Early sequencing efforts

Following Rosalind Franklin's confirmation of the helical structure of DNA, James D. Watson and Francis Crick's publication of the structure of DNA in 1953 and Fred Sanger's publication of the Amino acid sequence of insulin in 1955, nucleic acid sequencing became a major target of early molecular biologists. In 1964, Robert W. Holley and colleagues published the first nucleic acid sequence ever determined, the ribonucleotide sequence of alanine transfer RNA. Extending this work, Marshall Nirenberg and Philip Leder revealed the triplet nature of the genetic code and were able to determine the sequences of 54 out of 64 codons in their experiments. In 1972, Walter Fiers and his team at the Laboratory of Molecular Biology of the University of Ghent (Ghent, Belgium) were the first to determine the sequence of a gene: the gene for Bacteriophage MS2 coat protein. Fiers' group expanded on their MS2 coat protein work, determining the complete nucleotide-sequence of bacteriophage MS2-RNA (whose genome encodes just four genes in 3569 base pairs [bp]) and Simian virus 40 in 1976 and 1978, respectively.

DNA-sequencing technology developed

Frederick Sanger
 
Walter Gilbert
 
Frederick Sanger and Walter Gilbert shared half of the 1980 Nobel Prize in Chemistry for Independently developing methods for the sequencing of DNA.

In addition to his seminal work on the amino acid sequence of insulin, Frederick Sanger and his colleagues played a key role in the development of DNA sequencing techniques that enabled the establishment of comprehensive genome sequencing projects. In 1975, he and Alan Coulson published a sequencing procedure using DNA polymerase with radiolabelled nucleotides that he called the Plus and Minus technique. This involved two closely related methods that generated short oligonucleotides with defined 3' termini. These could be fractionated by electrophoresis on a polyacrylamide gel (called polyacrylamide gel electrophoresis) and visualised using autoradiography. The procedure could sequence up to 80 nucleotides in one go and was a big improvement, but was still very laborious. Nevertheless, in 1977 his group was able to sequence most of the 5,386 nucleotides of the single-stranded bacteriophage φX174, completing the first fully sequenced DNA-based genome. The refinement of the Plus and Minus method resulted in the chain-termination, or Sanger method (see below), which formed the basis of the techniques of DNA sequencing, genome mapping, data storage, and bioinformatic analysis most widely used in the following quarter-century of research. In the same year Walter Gilbert and Allan Maxam of Harvard University independently developed the Maxam-Gilbert method (also known as the chemical method) of DNA sequencing, involving the preferential cleavage of DNA at known bases, a less efficient method.

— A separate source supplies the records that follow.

/-- Settles O23: the first draw leaves `I` and the sprite, so the second makes the same check and the same flips. -/
theorem drawingTwiceRestoresTheDisplay : Obligations.DrawingTwiceRestoresTheDisplay := by
  refine fun x y n s hx hy hwindow => ⟨_, _, exec_drw x y n hwindow, exec_drw x y n hwindow, disp_effect_drw_twice hx hy,
    fun hVF => ?_⟩
  have hnone := (v_VF_effect_drw_eq_zero_iff x y n s).1 hVF
  exact (v_VF_effect_drw_eq_one_iff x y n _).trans (collides_effect_drw_iff hx hy hnone)

end Sys2Proof.Machine

/-! SUPPORT. The keypad (`46_keypad.md`): what the key load answers with a key event and without one, and the tick that
ends in `AwaitingKey`. -/

namespace Sys2Proof.Machine

/-! ## `SKP` and `SKNP` -/

/-- Settles O24: a key index within 15 passes the check and the skip tests its level; a larger one is the fault's
information. -/
theorem keySkipsTestTheSampledLevel : Obligations.KeySkipsTestTheSampledLevel := by
  refine fun x s => ⟨?_, ?_, fun hkey => ⟨?_, ?_⟩, fun hkey => ⟨?_, ?_⟩⟩
  · exact decode_x8 (Laws.RowFits.skp x) rfl
  · exact decode_x8 (Laws.RowFits.sknp x) rfl
  · exact exec_of_skipIf (keyFault_none hkey) rfl Iff.rfl
  · rw [← ite_not]
    exact exec_of_skipIf (keyFault_none hkey) rfl Bool.not_iff_not
  · exact (exec_skp_fault x hkey).trans (congrArg _ (State.raise_of_info rfl))
  · exact (exec_sknp_fault x hkey).trans (congrArg _ (State.raise_of_info rfl))

/-! ## `LD Vx, K` -/

section
variable {s : State}

/-- Without a key event the key load writes `RS` only (R178). -/
theorem exec_ldVxK_of_none (x : Reg) (hevent : s.keyEvent = none) :
    exec (.ldVxK x) s = .next (s.setRs .awaitingKey) := by
  rw [exec, execLdVxK, hevent]

/-- With a key event the key load takes the key's index, runs on and advances (R178). -/
theorem exec_ldVxK_of_some (x : Reg) {k : Key} (hevent : s.keyEvent = some k) :
    exec (.ldVxK x) s = .next ((s.setReg x (keyByte k)).setRs .running).advance := by
  rw [exec, execLdVxK, hevent]

end

/-- Settles O25: each clause is one branch of the key load, and what it writes is the key's own byte. -/
theorem keyLoadTakesTheEventOrWaits : Obligations.KeyLoadTakesTheEventOrWaits := by
  refine fun x s => ⟨decode_x8 (Laws.RowFits.ldVxK x) rfl, fun k hevent => ?_, exec_ldVxK_of_none x⟩
  have hreg : ((s.setReg x (keyByte k)).setRs .running).advance.v[x] = keyByte k := s.reg_setReg_same x (keyByte k)
  refine ⟨_, exec_ldVxK_of_some x hevent, ?_, ?_⟩
  · rw [hreg, toNat_keyByte]
  · rw [hreg]
    rfl

/-! ## The tick of a key load -/

/-- A tick whose first slot leaves the core not running ends there, however many slots it has: no later slot runs and the
timers do not count (R90, R99). -/
theorem step_of_exec_not_running {i : Instr} {s t : State} (hr : s.rs ≠ .halted) (hipt : 1 ≤ s.ipt)
    (heven : s.pc.toNat % 2 = 0) (hpc : s.pc.toNat ≤ 0xFFE) (hdec : decode (s.mem.fetch16 s.pc.toNat) = .ok i)
    (hexec : exec i s.sampleKeys = .next t) (hstop : t.rs ≠ .running) : step s = .next t := by
  have hfetch : fetchFault s.sampleKeys = none := fetchFault_of_fetchable heven hpc
  have hslot : instrStep s.sampleKeys = .next t := (instrStep_of_decode hfetch hdec).trans hexec
  have hslots : slots s.ipt s.sampleKeys = .next t := by
    obtain ⟨n, hn⟩ := Nat.exists_eq_add_of_le' hipt
    rw [hn, slots_succ n hslot, moreSlots_of_not_running n hstop]
  rw [step_of_slots hr hslots, endTick_of_not_running hstop]

/-- Settles O26: the key load waits, so the tick ends after its first slot with the sample taken. -/
theorem tickFreezesTheCoreWithoutAKeyEvent : Obligations.TickFreezesTheCoreWithoutAKeyEvent := by
  intro x s hr hipt heven hpc hdec hevent
  have hexec := exec_ldVxK_of_none (s := s.sampleKeys) x hevent
  exact ⟨_, step_of_exec_not_running hr hipt heven hpc hdec hexec (by simp), rfl,
    congrArg (State.withKeyEvent · (s.sampleKeys.setRs .awaitingKey)) hevent⟩

/-- Settles O27: the key load leaves the core running, so the tick ends with `TimerStep`, which writes the timers only. -/
theorem tickWithTheKeyEventRunsOn : Obligations.TickWithTheKeyEventRunsOn := by
  intro x k s hr hipt heven hpc hdec hevent
  have hexec := exec_ldVxK_of_some (s := s.sampleKeys) x hevent
  have hreg : (s.sampleKeys.setReg x (keyByte k)).v[x].toNat = k.val :=
    (congrArg BitVec.toNat (s.sampleKeys.reg_setReg_same x (keyByte k))).trans (toNat_keyByte k)
  exact ⟨_, step_of_exec_running hr hipt heven hpc hdec hexec rfl, hreg, rfl, rfl, State.toNat_timerStep_dt _,
    State.toNat_timerStep_st _, rfl, rfl⟩

end Sys2Proof.Machine

/-! SUPPORT. The decoder inverts the encoder on every instruction (`30_encoding.md` sections 1 to 3). -/

namespace Sys2Proof

/-! ## The word -/

/-- The word of every instruction fits the row of its own form (R76). -/
theorem Laws.RowFits.statement (i : Instr) : Statement i := by
  cases i with
  | cls => exact cls
  | ret => exact ret
  | jp nnn => exact jp nnn
  | call nnn => exact call nnn
  | seImm x kk => exact seImm x kk
  | sneImm x kk => exact sneImm x kk
  | seReg x y => exact seReg x y
  | ldImm x kk => exact ldImm x kk
  | addImm x kk => exact addImm x kk
  | ldReg x y => exact ldReg x y
  | orReg x y => exact orReg x y
  | andReg x y => exact andReg x y
  | xorReg x y => exact xorReg x y
  | addReg x y => exact addReg x y
  | subReg x y => exact subReg x y
  | shr x => exact shr x
  | subnReg x y => exact subnReg x y
  | shl x => exact shl x
  | sneReg x y => exact sneReg x y
  | ldI nnn => exact ldI nnn
  | jpV0 nnn => exact jpV0 nnn
  | rnd x kk => exact rnd x kk
  | drw x y n => exact drw x y n
  | skp x => exact skp x
  | sknp x => exact sknp x
  | ldVxDt x => exact ldVxDt x
  | ldVxK x => exact ldVxK x
  | ldDtVx x => exact ldDtVx x
  | ldStVx x => exact ldStVx x
  | addIVx x => exact addIVx x
  | ldFVx x => exact ldFVx x
  | ldBVx x => exact ldBVx x
  | ldMemVx x => exact ldMemVx x
  | ldVxMem x => exact ldVxMem x

/-- The encoder's word of an instruction decodes to it, whatever its operands (R74). -/
@[simp] theorem decode_encode (i : Instr) : decode (encode i) = .ok i :=
  Machine.decode_encode_of_rowFits (Laws.RowFits.statement i)

/-! ## The bytes -/

/-- The two bytes of a word, the high one first, are the word again (R51, R70). -/
theorem wordOfBytes_halves (w : Word) : wordOfBytes (w.extractLsb' 8 8) (w.extractLsb' 0 8) = w :=
  BitVec.extractLsb'_append_extractLsb' (w := 8) (len := 8)

/-- The encoder's bytes decode to the instruction with no byte left (R70). -/
theorem decodeBytes_encodeBytes (i : Instr) : decodeBytes (encodeBytes i) = .ok (i, []) := by
  rw [encodeBytes, decodeBytes_pair, wordOfBytes_halves, decode_encode]
  rfl

/-- Settles O4: the word fits its own row, which reads every operand back, and the bytes are the word's halves. -/
theorem decodeOfEncodeIsTheInstruction : Obligations.DecodeOfEncodeIsTheInstruction := fun i =>
  ⟨i.wellFormed_eq_true, decode_encode i, decodeBytes_encodeBytes i⟩

/-- Settles O1: each legal word is the encoder's word of its instruction, `81FE` but for the `y` that `SHL` ignores, and
no row fits the other four. -/
theorem sampleWordsDecodeAsTheTableSays : Obligations.SampleWordsDecodeAsTheTableSays :=
  ⟨decode_encode .cls, decode_encode .ret, decode_encode (.jp 0xFFF), decode_encode (.seReg 1 2),
    decode_encode (.ldImm 10 0x42), decode_shr 1 2, decode_shl 1 15, decode_encode (.ldI 0x300),
    decode_encode (.rnd 0 0xFF), decode_encode (.drw 0 1 5), decode_encode (.sknp 1), decode_encode (.ldVxMem 15),
    decode_of_no_row (by decide), decode_of_no_row (by decide), decode_of_no_row (by decide),
    decode_of_no_row (by decide)⟩

end Sys2Proof

/-! SUPPORT. A return after its call (`90_conflicts.md` C1): what the pop sees of the push. -/

namespace Sys2Proof.Machine

/-- The entry a pop reads depends on the stack and its pointer only (R25). -/
theorem State.top_congr {s t : State} (hsp : s.sp = t.sp) (hstack : s.stack = t.stack) : s.top = t.top := by
  simp only [State.top, hsp, hstack]

/-- After a push the top entry is the one pushed (R25). -/
theorem State.top_push (s : State) (a : Word) (hsp : s.sp.val < 16) : (s.push a).top = a := by
  have hcount := s.push_sp_val a hsp
  have hentry := s.push_stack a hsp ⟨(s.push a).sp.val - 1, by omega⟩
  exact hentry.trans (if_pos (by simp only; omega))

/-- Settles O9: the state returned from has an entry, the return address on top, and one entry more than before the
call. -/
theorem retReturnsAfterItsCall : Obligations.RetReturnsAfterItsCall := by
  intro nnn s t u hroom hcall hsp hstack
  obtain rfl := Host.Outcome.next.inj ((exec_call nnn hroom).symm.trans hcall)
  have hcount : u.sp.val = s.sp.val + 1 := (congrArg Fin.val hsp).trans (s.push_sp_val (s.pc + 2) hroom)
  have htop : u.top = s.pc + 2 := (State.top_congr hsp hstack).trans (s.top_push (s.pc + 2) hroom)
  have hdrop : u.drop.sp = s.sp := Fin.ext (by rw [u.drop_sp_val]; omega)
  exact ⟨_, exec_ret (by omega), htop, hdrop, rfl⟩

end Sys2Proof.Machine

/-! SUPPORT. The timers and the random byte (`47_timers_random.md`). -/

namespace Sys2Proof.Machine

/-- No instruction but `RND` consumes a draw, whether it completes or faults (R189). -/
theorem exec_draws {i : Instr} {s t : State} (hRnd : ∀ x kk, i ≠ .rnd x kk) (h : exec i s = .next t) :
    t.rndInputs = s.rndInputs ∧ t.draws = s.draws := by
  obtain ⟨f, -, rfl⟩ | ⟨-, rfl⟩ := exec_next_cases h
  · exact ⟨rfl, rfl⟩
  · exact effect_draws s hRnd

/-- A byte masked by `kk` has no bit outside `kk` (R189). -/
theorem masked_and_not_mask (b kk : Byte) : (b &&& kk) &&& ~~~kk = 0 := by
  rw [BitVec.and_assoc, BitVec.and_not_self]
  exact BitVec.and_zero

/-- Settles O28: each of the four writes its destination and advances, and only `RND` draws. -/
theorem timerMovesAndMaskedRandomByte : Obligations.TimerMovesAndMaskedRandomByte := by
  refine fun x kk s => ⟨⟨?_, rfl⟩, ⟨?_, rfl⟩, ⟨?_, rfl⟩, ⟨?_, rfl, ?_, fun _ _ => nextRnd_listed⟩,
    fun _ _ => exec_draws⟩
  · exact decode_x8 (Laws.RowFits.ldVxDt x) rfl
  · exact decode_x8 (Laws.RowFits.ldDtVx x) rfl
  · exact decode_x8 (Laws.RowFits.ldStVx x) rfl
  · exact decode_x8_kk (Laws.RowFits.rnd x kk) rfl
  · exact masked_and_not_mask s.nextRnd kk

end Sys2Proof.Machine

/-! SUPPORT. Which fault a check raises, and under which condition (`60_exceptions.md` R201, R224). -/

namespace Sys2Proof.Machine

section
variable {f : Fault}

theorem windowFault_eq_some {base len : Nat} :
    windowFault base len = some f ↔ (1 ≤ len ∧ 0xFFF < base + len - 1) ∧ f = .dataAddressError 0x1000 := by
  simp [windowFault, eq_comm]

For their groundbreaking work in the sequencing of nucleic acids, Gilbert and Sanger shared half the 1980 Nobel Prize in chemistry with Paul Berg (recombinant DNA).

Complete genomes

The advent of these technologies resulted in a rapid intensification in the scope and speed of completion of genome sequencing projects. The first complete genome sequence of a eukaryotic organelle, the human mitochondrion (16,568 bp, about 16.6 kb [kilobase]), was reported in 1981, and the first chloroplast genomes followed in 1986. In 1992, the first eukaryotic chromosome, chromosome III of brewer's yeast Saccharomyces cerevisiae (315 kb) was sequenced. The first free-living organism to be sequenced was that of Haemophilus influenzae (1.8 Mb [megabase]) in 1995. The following year a consortium of researchers from laboratories across North America, Europe, and Japan announced the completion of the first complete genome sequence of a eukaryote, S. cerevisiae (12.1 Mb), and since then genomes have continued being sequenced at an exponentially growing pace. As of October 2011, the complete sequences are available for: 2,719 viruses, 1,115 archaea and bacteria, and 36 eukaryotes, of which about half are fungi.

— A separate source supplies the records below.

/-- One ring pair (03 R43). -/
structure Ring where
  /-- RING_SQ_BASE. -/
  sqBase : W64
  /-- RING_CQ_BASE. -/
  cqBase : W64
  /-- RING_CFG.LOG2_SIZE (R44). -/
  log2 : Nat
  /-- RING_INT_CFG.TIMER (R45). -/
  timer : Nat
  /-- RING_INT_CFG.COUNT (R45). -/
  count : Nat
  /-- RING_INT_CFG.ERR_INT (R45). -/
  errInt : Bool
  /-- RING_INT_CFG.VECTOR (R45). -/
  vector : Nat
  /-- RING_CTRL.EN (R46). -/
  en : Bool
  /-- RING_STATUS.FETCH_ERR (R47). -/
  fetchErr : Bool
  /-- RING_STATUS.DB_ERR (R47). -/
  dbErr : Bool
  /-- RING_STATUS.CFG_ERR (R47). -/
  cfgErr : Bool
  /-- RING_SQ_HEAD. -/
  sqHead : Nat
  /-- RING_SQ_TAIL. -/
  sqTail : Nat
  /-- RING_CQ_TAIL index. -/
  cqTail : Nat
  /-- RING_CQ_HEAD. -/
  cqHead : Nat
  /-- The phase the next completion carries (R60). -/
  phase : Bool
  /-- Descriptor reads outstanding (R54). -/
  reads : List FetchRead
  /-- Descriptors that arrived and wait for their admission checks (R64, 06 R174): index and bytes. -/
  held : List (Nat × Bytes)
  /-- Sequence of the admitted fenced descriptor not yet completed (R64). -/
  fence : Option Nat
  /-- Completion slots reserved and not written (R54, R60). -/
  reserved : Nat
  /-- Requesting completions since the last message (R62). -/
  modCount : Nat
  /-- Monotonic time of the first of them (R62). -/
  modFirst : Nat
  deriving DecidableEq, Repr

/-- A ring set at its reset values (03 R44 to R47). -/
def Ring.reset : Ring :=
  { sqBase := 0, cqBase := 0, log2 := 6, timer := 0, count := 1, errInt := true, vector := 0, en := false,
    fetchErr := false, dbErr := false, cfgErr := false, sqHead := 0, sqTail := 0, cqTail := 0, cqHead := 0,
    phase := false, reads := [], held := [], fence := none, reserved := 0, modCount := 0, modFirst := 0 }

/-- A descriptor in native fields (03 R55; version 1 through R70). -/
structure Desc where
  /-- Opcode. -/
  opcode : W16
  /-- Fence flag. -/
  fence : Bool
  /-- Inline input flag. -/
  inlined : Bool
  /-- Completion interrupt flag. -/
  irq : Bool
  /-- No-journal flag. -/
  noJournal : Bool
  /-- Format version. -/
  version : Byte
  /-- Flow index. -/
  flow : Nat
  /-- Class: 0 deadline, 1 background. -/
  cls : Nat
  /-- Deadline, NTB ns; 0 with none. -/
  deadline : Nat
  /-- Key handle A. -/
  keyA : W32
  /-- Key handle B. -/
  keyB : W32
  /-- Input IOVA, or the inline input bytes as a little-endian number. -/
  inIova : Nat
  /-- Input length. -/
  inLen : Nat
  /-- Output capacity. -/
  outCap : Nat
  /-- Output IOVA. -/
  outIova : Nat
  /-- User tag. -/
  tag : W64
  /-- Parameter bytes 56 to 63. -/
  params : Bytes
  deriving DecidableEq, Repr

"Hockey stick" graph showing the exponential growth of public sequence databases.
The number of genome projects has increased as technological improvements continue to lower the cost of sequencing. (A) Exponential growth of genome sequence databases since 1995. (B) The cost in US Dollars (USD) to sequence one million bases. (C) The cost in USD to sequence a 3,000 Mb (human-sized) genome on a log-transformed scale.

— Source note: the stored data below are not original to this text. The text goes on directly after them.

-- ==== Sys2Proof/Machine/Cards.lean ====
section
/-!
DEFINITION. Chip cryptograms and secure messaging (07_cryptograms_dukpt_tokens.md R183 to R192).
-/
namespace Sys2Proof.Machine

/-! ## The EMV header (R183) -/

/-- A PSN byte as two digits. -/
def psnOf (b : Byte) : Except W16 (List Nat) := do
  let n := nibbles [b]
  need (n.all (· ≤ 9)) stFormat
  return n

/-- PAN, PSN digits and ATC of a header. -/
def emvHeader (inp : Bytes) : Except W16 (List Nat × List Nat × Bytes) := do
  let pan ← account (slice inp 0 12) true
  let psn ← psnOf (byteAt inp 12)
  need (decide ((byteAt inp 13).toNat < 2)) stFormat
  return (pan, psn, slice inp 14 2)

/-- The MAC of a cryptogram: algorithm 3 under a padding code, or CMAC (R188). -/
def cardMac (tdes : Bool) (sk m : Bytes) (padding : Nat) : Bytes :=
  if tdes then mac3 sk ((pad padding 8 m).getD []) else cmac false sk m

/-- The session key of method 0 of a job's key A for a card (R185). -/
def cardSession (j : Job) (a : Binding) (pan psn : List Nat) (atc : Bytes) : Cmd Bytes := do
  return sessionKey (isTdes a.attrs) (← cardMaster j a pan psn) atc

/-! ## ARQC_VERIFY and ARPC_GENERATE (R187 to R189) -/

/-- Lengths and reserved bytes (R187). -/
def arqcForm (inp : Bytes) (verify : Bool) (meth : Nat) : Bool :=
  let n := inp.length
  let l := (byteAt inp 28).toNat
  (if verify then decide (41 ≤ n ∧ n ≤ 1064) else n == 40) && zeroAt inp 29 32 &&
  (match meth with
   | 0 => zeroAt inp 24 29 && zeroAt inp 32 40
   | 1 => zeroAt inp 26 29 && zeroAt inp 32 40
   | _ => decide (l ≤ 8) && zeroAt inp (32 + l) 40)

/-- The ARPC of a method. -/
def arpcOf (tdes : Bool) (sk inp : Bytes) (meth : Nat) : Bytes :=
  let arqc := slice inp 16 8
  match meth with
  | 1 =>
    let x := xorBytes arqc (slice inp 24 2 ++ zeros 6)
    if tdes then blockEnc true sk x else (blockEnc false sk (x ++ zeros 8)).take 8
  | 2 => (cardMac tdes sk (arqc ++ slice inp 24 4 ++ slice inp 32 (byteAt inp 28).toNat) 2).take 4
  | _ => []

/-- Both commands. -/
def arqcRun (verify : Bool) (j : Job) : Cmd Run := do
  let a ← Cmd.of (bound j.keyA)
  let inp := j.input
  let tdes := isTdes a.attrs
  let meth := j.desc.par 57
  Cmd.need (arqcForm inp verify meth) stFormat
  let (pan, psn, atc) ← Cmd.of (emvHeader inp)
  let mk ← cardMaster j a pan psn
  let sk := if j.desc.par 56 = 1 then mk else sessionKey tdes mk atc
  let ac := (cardMac tdes sk (inp.drop 40) (if bitOf (byteAt inp 13).toNat 0 then 1 else 2)).take 8
  Cmd.need (!verify || ac == slice inp 16 8) stVerifyFail
  return Run.output (arpcOf tdes sk inp meth)

/-- ARQC_VERIFY. -/
def execArqcVerify (seq : Nat) (s : State) : Next := done (runOp 0x0401 anyJob (arqcRun true) seq s)
/-- ARPC_GENERATE. -/
def execArpcGenerate (seq : Nat) (s : State) : Next := done (runOp 0x0402 anyJob (arqcRun false) seq s)

/-! ## Secure messaging (R190, R191) -/

/-- SM_MAC. -/
def smMacRun (j : Job) : Cmd Run := do
  let a ← Cmd.of (bound j.keyA)
  let inp := j.input
  let verify := j.desc.par 56 == 1
  let l := (byteAt inp 16).toNat
  Cmd.need (decide (33 ≤ inp.length ∧ inp.length ≤ 32 + 4096) && zeroAt inp 17 24 && (verify || zeroAt inp 24 32)) stFormat
  let (pan, psn, atc) ← Cmd.of (emvHeader inp)
  Cmd.need (decide (4 ≤ l ∧ l ≤ 8) && zeroAt inp (24 + l) 32 && (verify || decide (l ≤ j.desc.outCap))) stFormat
  let sk ← cardSession j a pan psn atc
  let m := (cardMac (isTdes a.attrs) sk (inp.drop 32) 2).take l
  Cmd.need (!verify || m == slice inp 24 l) stVerifyFail
  return Run.output (if verify then [] else m)

def execSmMac (seq : Nat) (s : State) : Next := done (runOp 0x0403 anyJob smMacRun seq s)

/-- SM_ENCRYPT. -/
def smEncryptRun (j : Job) : Cmd Run := do
  let a ← Cmd.of (bound j.keyA)
  let inp := j.input
  let tdes := isTdes a.attrs
  Cmd.need (decide (17 ≤ inp.length ∧ inp.length ≤ 16 + 4080)) stFormat
  let (pan, psn, atc) ← Cmd.of (emvHeader inp)
  let data := padTo (blockSize tdes) (inp.drop 16 ++ [0x80])
  Cmd.need (decide (data.length ≤ j.desc.outCap)) stFormat
  let sk ← cardSession j a pan psn atc
  return Run.output (cbcEnc tdes sk (zeros (blockSize tdes)) data)

def execSmEncrypt (seq : Nat) (s : State) : Next := done (runOp 0x0404 anyJob smEncryptRun seq s)

/-- SM_PIN_CHANGE. -/
def smPinChangeRun (j : Job) : Cmd Run := do
  let a ← Cmd.of (bound j.keyA)
  let b ← Cmd.of (bound j.keyB)
  let inp := j.input
  let tdes := isTdes a.attrs
  let fin := pinFormat (j.desc.par 56) (isTdes b.attrs)
  Cmd.need (headerOk inp 48 0 (some fin) 44 48 && byteAt inp 41 == 0) stFormat
  let pan ← Cmd.of (account (slice inp 28 12) true)
  let psn ← Cmd.of (psnOf (byteAt inp 40))
  let mk ← cardMaster j a pan psn
  let sk := sessionKey tdes mk (slice inp 42 2)
  let pin ← pinIn j fin b.material pan
  let d := xorBytes (pinField 2 pin []) (zeros 4 ++ slice mk 4 4) ++ [0x80] ++ zeros 7
  return Run.output (if tdes then cbcEnc true sk (zeros 8) d else blockEnc false sk d)

def execSmPinChange (seq : Nat) (s : State) : Next := done (runOp 0x0405 anyJob smPinChangeRun seq s)

end Sys2Proof.Machine
end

Most of the microorganisms whose genomes have been completely sequenced are problematic pathogens, such as Haemophilus influenzae, which has resulted in a pronounced bias in their phylogenetic distribution compared to the breadth of microbial diversity. Of the other sequenced species, most were chosen because they were well-studied model organisms or promised to become good models. Yeast (Saccharomyces cerevisiae) has long been an important model organism for the eukaryotic cell, while the fruit fly Drosophila melanogaster has been a very important tool (notably in early pre-molecular genetics). The worm Caenorhabditis elegans is an often used simple model for multicellular organisms. The zebrafish Brachydanio rerio is used for many developmental studies on the molecular level, and the plant Arabidopsis thaliana is a model organism for flowering plants. The Japanese pufferfish (Takifugu rubripes) and the spotted green pufferfish (Tetraodon nigroviridis) are interesting because of their small and compact genomes, which contain very little noncoding DNA compared to most species. The mammals dog (Canis familiaris), brown rat (Rattus norvegicus), mouse (Mus musculus), and chimpanzee (Pan troglodytes) are all important model animals in medical research.

A rough draft of the human genome was completed by the Human Genome Project in early 2001, creating much fanfare. This project, completed in 2003, sequenced the entire genome for one specific person, and by 2007 this sequence was declared "finished" (less than one error in 20,000 bases and all chromosomes assembled). In the years since then, the genomes of many other individuals have been sequenced, partly under the auspices of the 1000 Genomes Project, which announced the sequencing of 1,092 genomes in October 2012. Completion of this project was made possible by the development of dramatically more efficient sequencing technologies and required the commitment of significant bioinformatics resources from a large international collaboration. The continued analysis of human genomic data has profound political and social repercussions for human societies.

The "omics" revolution

General schema showing the relationships of the genome, transcriptome, proteome, and metabolome (lipidome).

The English-language neologism omics informally refers to a field of study in biology ending in -omics, such as genomics, proteomics or metabolomics. The related suffix -ome is used to address the objects of study of such fields, such as the genome, proteome or metabolome respectively. The suffix -ome as used in molecular biology refers to a totality of some sort; similarly omics has come to refer generally to the study of large, comprehensive biological data sets. While the growth in the use of the term has led some scientists (Jonathan Eisen, among others) to claim that it has been oversold, it reflects the change in orientation towards the quantitative analysis of complete or near-complete assortment of all the constituents of a system. In the study of symbioses, for example, researchers which were once limited to the study of a single gene product can now simultaneously compare the total complement of several types of biological molecules.

Genome analysis

After an organism has been selected, genome projects involve three components: the sequencing of DNA, the assembly of that sequence to create a representation of the original chromosome, and the annotation and analysis of that representation.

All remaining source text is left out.